Jamar Adams

No. 36, 25, 45
- Position: Safety

Personal information
- Born: November 29, 1985 (age 40) Charlotte, North Carolina, U.S.
- Listed height: 6 ft 2 in (1.88 m)
- Listed weight: 215 lb (98 kg)

Career information
- High school: David W. Butler (Matthews, North Carolina)
- College: Michigan
- NFL draft: 2008: undrafted

Career history
- Seattle Seahawks (2008–2009); Philadelphia Eagles (2010);

Awards and highlights
- 2× Second-team All-Big Ten (2006, 2007);

Career NFL statistics
- Total tackles: 7
- Pass deflections: 1
- Stats at Pro Football Reference

= Jamar Adams =

American football player (born 1985)

Jamar Dontarius Adams (born November 29, 1985) is an American former professional football player who was a safety in the National Football League (NFL).

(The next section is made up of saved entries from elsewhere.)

/-- The own checks of a member, in order, on its block's bytes: its table, rank, buffers and first problem (R405). -/
def State.collChecks (s : State) (job : Job) (k : CollJob) : Except Walk (CollJob × State) := do
  let b := k.info
  let p1 := if !b.limits k.block then 0x02
    else if b.table.toNat % 2 ≠ 0 ∨ b.src.toNat % b.elemAlign ≠ 0 ∨ b.dst.toNat % b.elemAlign ≠ 0 then 0x13 else 0
  let first := fun (p q : Nat) => if p = 0 then q else p
  match ← s.collTable job k b with
  | (.error code, s1) => return ({ k with problem := first p1 code }, s1)
  | (.ok t, s1) =>
    if t.eraseDups.length ≠ t.length ∨ !t.contains k.die then return ({ k with problem := first p1 0x11 }, s1)
    else
      let rank := t.findIdx (· == k.die)
      let k1 := { k with table := t, rank := some rank, problem := p1 }
      if p1 ≠ 0 then return (k1, s1)
      else match s1.collRange job k false (rankVa b.src b.srcStride rank) (b.srcLen rank) with
        | .error (.inr w) => .error w
        | .error (.inl code) => return ({ k1 with problem := code }, s1)
        | .ok src => match s1.collRange job k true (rankVa b.dst b.dstStride rank) (b.dstLen rank) with
          | .error (.inr w) => .error w
          | .error (.inl code) => return ({ k1 with problem := code }, s1)
          | .ok dst => return ({ k1 with src := src, dst := dst }, s1)

/-! ### Matching and the members' starts (R405, R374) -/

/-- A die's collective that is next to be matched for a table; none while an earlier one is still to be read. -/
def State.nextColl (s : State) (die : Nat) (t : List Nat) : Option (Job × CollJob) :=
  let mine := s.jobs.filterMap fun (j : Job) => match j.body with
    | .coll k => if k.die = die ∧ k.group = [] ∧ (!k.read || (k.rank.isSome && k.table == t)) then some (j, k) else none
    | _ => none
  match mine with | (j, k) :: _ => if k.read then some (j, k) else none | [] => none

/-- The common status of matched members, by rank (R405). -/
def commonStatus (ks : List CollJob) : Nat :=
  match ks.findIdx? fun k => k.problem != 0 with
  | some r => (ks.map (·.problem)).getD r 0 + 256 * r
  | none =>
    let key := (ks.map fun k => k.info.key)
    match key.findIdx? fun x => x != key.headD [] with
    | some r => 0x02 + 256 * r
    | none => 0

/-- The bytes of a member's destination beat, and of its status. -/
def CollJob.destPas (k : CollJob) (j : Nat) : List Nat :=
  match k.rank with | some r => segPas k.dst (256 * j) (min 256 (k.info.dstLen r - 256 * j)) | none => []
def CollJob.statusPas (k : CollJob) : List Nat := segPas k.blk 0x7C 4

/-- The end of a member at F, in d cycles: its destination beats, and the status (R374); F counts domain cycles, or the timeline of a
timed one. -/
def State.collEnd (s : State) (job : Job) (k : CollJob) (ck : CollClock) (d : Nat) : State :=
  let nd := match k.status, k.rank with | some 0, some r => (k.info.dstLen r + 255) / 256 | _, _ => 0
  if nd = 0 then s.collStep job ck d k.statusPas .collComplete 0 else s.collStep job ck (d - (nd - 1)) (k.destPas 0) .collDestBeat 0

/-- Untimed members end once every member has started: F is the latest start plus Lcoll. -/
def State.settle (s : State) (group : List Nat) : State :=
  let ms := group.filterMap s.coll?
  if group.isEmpty || ms.any fun m => m.2.start.isNone then s
  else
    let last := ms.foldl (fun t m => max t (m.2.start.getD 0)) 0
    ms.foldl (fun (t : State) m =>
      if m.2.info.timed ∨ m.2.fin ≠ 0 then t
      else
        let f := last + collLat s.modules m.2
        (t.putColl m.1.id fun k => { k with fin := f }).collEnd m.1 m.2 .dom (f - t.clock)) s

/-- A member starts now (R374). The sources are read from now on unless the collective has failed. -/
def State.collBegin (s : State) (job : Job) (k : CollJob) : State :=
  let b := k.info
  let s1 := s.putColl job.id fun k => { k with start := some s.clock, fin := if b.timed then b.s0 + collLat s.modules k else k.fin }
  let ok := k.problem == 0 && (k.status == none || k.status == some 0)
  let n := match k.rank with | some r => b.srcLen r | none => 0
  let s2 := if ok && decide (0 < n) && (b.timed || !b.chunked) then s1.collStep job b.clock 0 (segPas k.src 0 (min 256 n)) .collSourceBeat 0 else s1
  if b.timed then s2.collEnd job k .line (collLat s.modules k) else s2.settle k.group

/-- The members that all dies of a table have issued are matched. -/
def State.matchColl (s : State) (t : List Nat) : State :=
  let ms := t.map fun d => s.nextColl d t
  if ms.any Option.isNone then s
  else
    let ms := ms.filterMap id
    let st := commonStatus (ms.map (·.2))
    let group := ms.map fun m => m.1.id
    let s1 := group.foldl (fun (u : State) i => u.putColl i fun k => { k with group := group, status := some st }) s
    let s2 := ms.foldl (fun (u : State) m =>
      let b := m.2.info
      let late := b.timed && m.2.start.isNone && decide (b.s0 ≤ u.ownNow m.1.owner % 2 ^ 63)
      let stuck := !b.timed && b.chunked && m.2.start.isNone && st != 0 && m.2.problem == 0
      if late then u.collStep m.1 .line 0 [] .collMemberStart 0
      else if stuck then u.collStep m.1 .task (m.2.p + 64 - u.taskNow m.1) [] .collMemberStart 0 else u) s1
    s2.settle group

/-- The node of a collective faults (R379). -/
def State.collNodeFault (s : State) (job : Job) (r : NodeRef) (code : Nat) : State :=
  let s1 := s.dropJob job.id
  match s1.sched.running.find? fun q => q.kind == 7 && q.ref == r with
  | none => s1
  | some q =>
    let s2 := if q.fault.isNone then s1.doWork [.faulted r ⟨code, none, 0⟩] else s1
    (s2.modRunning q.id fun e => { e with fault := some (code, job.owner), left := e.left.filter (· != job.owner) }).closeRunning q.id

/-- Every table that a collective which waits for its match names is tried (R405). -/
def State.matchAll (s : State) : State :=
  let ts := s.jobs.filterMap fun (j : Job) => match j.body with
    | .coll k => if k.read ∧ k.rank.isSome ∧ k.group = [] then some k.table else none
    | _ => none
  ts.eraseDups.foldl State.matchColl s

/-- A member whose block has been read and checked takes part from now on. -/
def State.collJoin (s : State) (job : Job) (k : CollJob) : State :=
  let b := k.info
  let s1 := s.putColl job.id fun _ => { k with read := true, p := s.jobNow job }
  match k.rank with
  | none => (s1.putColl job.id fun k => { k with status := some k.problem }).collStep job b.clock 64 k.statusPas .collComplete 0
  | some _ =>
    if b.timed then s1.collStep job .line (b.s0 - s.ownNow job.owner % 2 ^ 63) [] .collMemberStart 0
    else if b.chunked ∧ k.problem = 0 then s1 else s1.collStep job .task 64 [] .collMemberStart 0

/-- What COLL pushes at P + 1 (R373): F of a timed collective, which is P + 64 for a member without a rank. -/
def State.collPromise (s : State) (k : CollJob) (owner : CoreId) : Word :=
  if !k.info.timed then BitVec.allOnes 64
  else match k.rank with
    | none => BitVec.ofNat 64 ((s.ownNow owner + 64) % 2 ^ 63)
    | some _ => BitVec.ofNat 64 ((k.info.s0 + collLat s.modules k) % 2 ^ 63)

/-- COLL_BLOCK_READ (R373, R379, R405): the block at P, the checks of a timed one, the push, and the member's own checks. -/
def execCollBlockRead (s : State) : Out :=
  match s.collArg with
  | none => .refused (.notPending "COLL_BLOCK_READ")
  | some (job, k0, _) =>
    let (bs, s1) := s.engineRead job (fun i => k0.va.toNat + i) (segPas k0.blk 0 128) k0.pos
    let job := s1.again job
    let k := { k0 with block := bs }
    let b := k.info
    match b.timed, k.node with
    | true, some r => .next (s1.collNodeFault job r 0x02).matchAll
    | _, _ =>
      if b.timed && job.live && !(s1.core job.owner).isLocked then
        .next ((s1.dropJob job.id).takeTrap job.owner .illegalFormat 0 k.pos).matchAll
      else if b.timed && decide (b.s0 < s1.ownNow job.owner % 2 ^ 63 + 64) then
        .next (if job.live then (s1.dropJob job.id).takeTrap job.owner .syncLate (BitVec.ofNat 64 (b.s0 % 2 ^ 63)) k.pos
          else s1.dropJob job.id).matchAll
      else match s1.collChecks job k with
        | .error w => .next (s.engineWalk job .collBlockRead w)
        | .ok (k1, s2) =>
          let s3 := if job.live then s2.schedule ⟨.tau job.owner, s2.jobNow job + 1, job.owner, job.id, true, .resultLanding,
              .landing (.cval (s2.collPromise k1 job.owner) none)⟩ else s2
          .next ((s3.collJoin (s3.again job) k1).walkTold job.owner).matchAll

/-- COLL_MEMBER_START (R374, R405): a member starts; a timed one that its group still waits for takes no step. -/
def execCollMemberStart (s : State) : Out :=
  match s.collArg with
  | none => .refused (.notPending "COLL_MEMBER_START")
  | some (job, k, _) =>
    if k.start.isSome ∨ (k.info.timed ∧ k.group = []) then .next s else .next (s.collBegin job k)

He played college football for the Michigan Wolverines and was signed by the Seattle Seahawks as an undrafted free agent in 2008. Adams also played for the Philadelphia Eagles.

==Early life==
Adams attended David W. Butler High School in Matthews, North Carolina, where he recorded 225 tackles, 23 interceptions, 3 sacks, 6 forced fumbles, 2 fumble recoveries, and 1 blocked field goal in his four-year career as a safety and cornerback. Adams graduated in 2004, and was a highly touted prospect who was recruited by many prestigious universities. Adams was ranked as a three-star prospect and the 18th best safety in the class of 2004 according to Rivals.com.

==College career==
Adams attended the University of Michigan from 2004 to 2008. Adams played in nine games as a true freshman in 2004 at Michigan. He recorded six tackles (five solo), while playing mostly on special teams and occasionally as a reserve defensive back. As a sophomore in 2005, Adams started 8 games including the final six, and he compiled 27 tackles (20 solo) with one tackle for a loss and two pass breakups.

As a Junior in 2006, Adams made 47 tackles (39 solo), one sack, three tackles for loss, and one forced fumble. He recorded one interception and deflected seven other passes, earning him All-Big Ten Conference second-team recognition as a Junior.

In Adams' senior season, he once again earned second-team All-Big Ten accolades and helped Michigan win the 2008 Capitol One Bowl. Adams started all 13 games at strong safety and led the team with a career-high 92 tackles (39 solo), the second-highest total by a Big Ten defensive back in 2007. He added one sack with 2.5 tackles for loss, and he deflected 13 passes while also registering 3 interceptions.

In his career, Adams played in 47 games (starting in 34), made 172 tackles (103 solo), two sacks, 6.5 tackles-for-loss, one forced fumble, 22 passes broken up, and four interceptions for 58 yards.

==Professional career==

Pre-draft measurables
| Height | Weight | Arm length | Hand span | 40-yard dash | 10-yard split | 20-yard split | 20-yard shuttle | Three-cone drill | Vertical jump | Broad jump |
| 6 ft 2 in (1.88 m) | 212 lb (96 kg) | 33+3⁄4 in (0.86 m) | 9+3⁄8 in (0.24 m) | 4.62 s | 1.56 s | 2.67 s | 4.49 s | 6.90 s | 34.0 in (0.86 m) | 10 ft 1 in (3.07 m) |
All values from NFL Combine

===Seattle Seahawks===
Adams was signed as an undrafted free agent by the Seattle Seahawks on April 27, 2008, even though many draft analysts predicted that he would be picked as high as the 3rd round. He played well enough in the preseason to earn a spot on Seattle's practice squad. Adams spent the majority of his rookie season on the Seahawks' practice squad, but did play in one game, marking his NFL debut, on November 16 against the Arizona Cardinals. Adams did not record any statistics playing on special teams against the Cardinals.

After being waived on September 5, 2009, Adams was re-signed to the practice squad. He was signed off the practice squad on November 3, making his season debut against the Minnesota Vikings on November 22, 2009. Excluding the St. Louis Rams game on November 29, 2009, Adams played in all remaining regular season games for the Seahawks, registering four tackles on limited special teams play.

===Philadelphia Eagles===
Adams was signed to the Philadelphia Eagles' practice squad on September 22, 2010. He was released on September 30. He was re-signed to the team's practice squad on December 21. He was promoted to the active roster on December 31. He was waived during final roster cuts on September 3, 2011.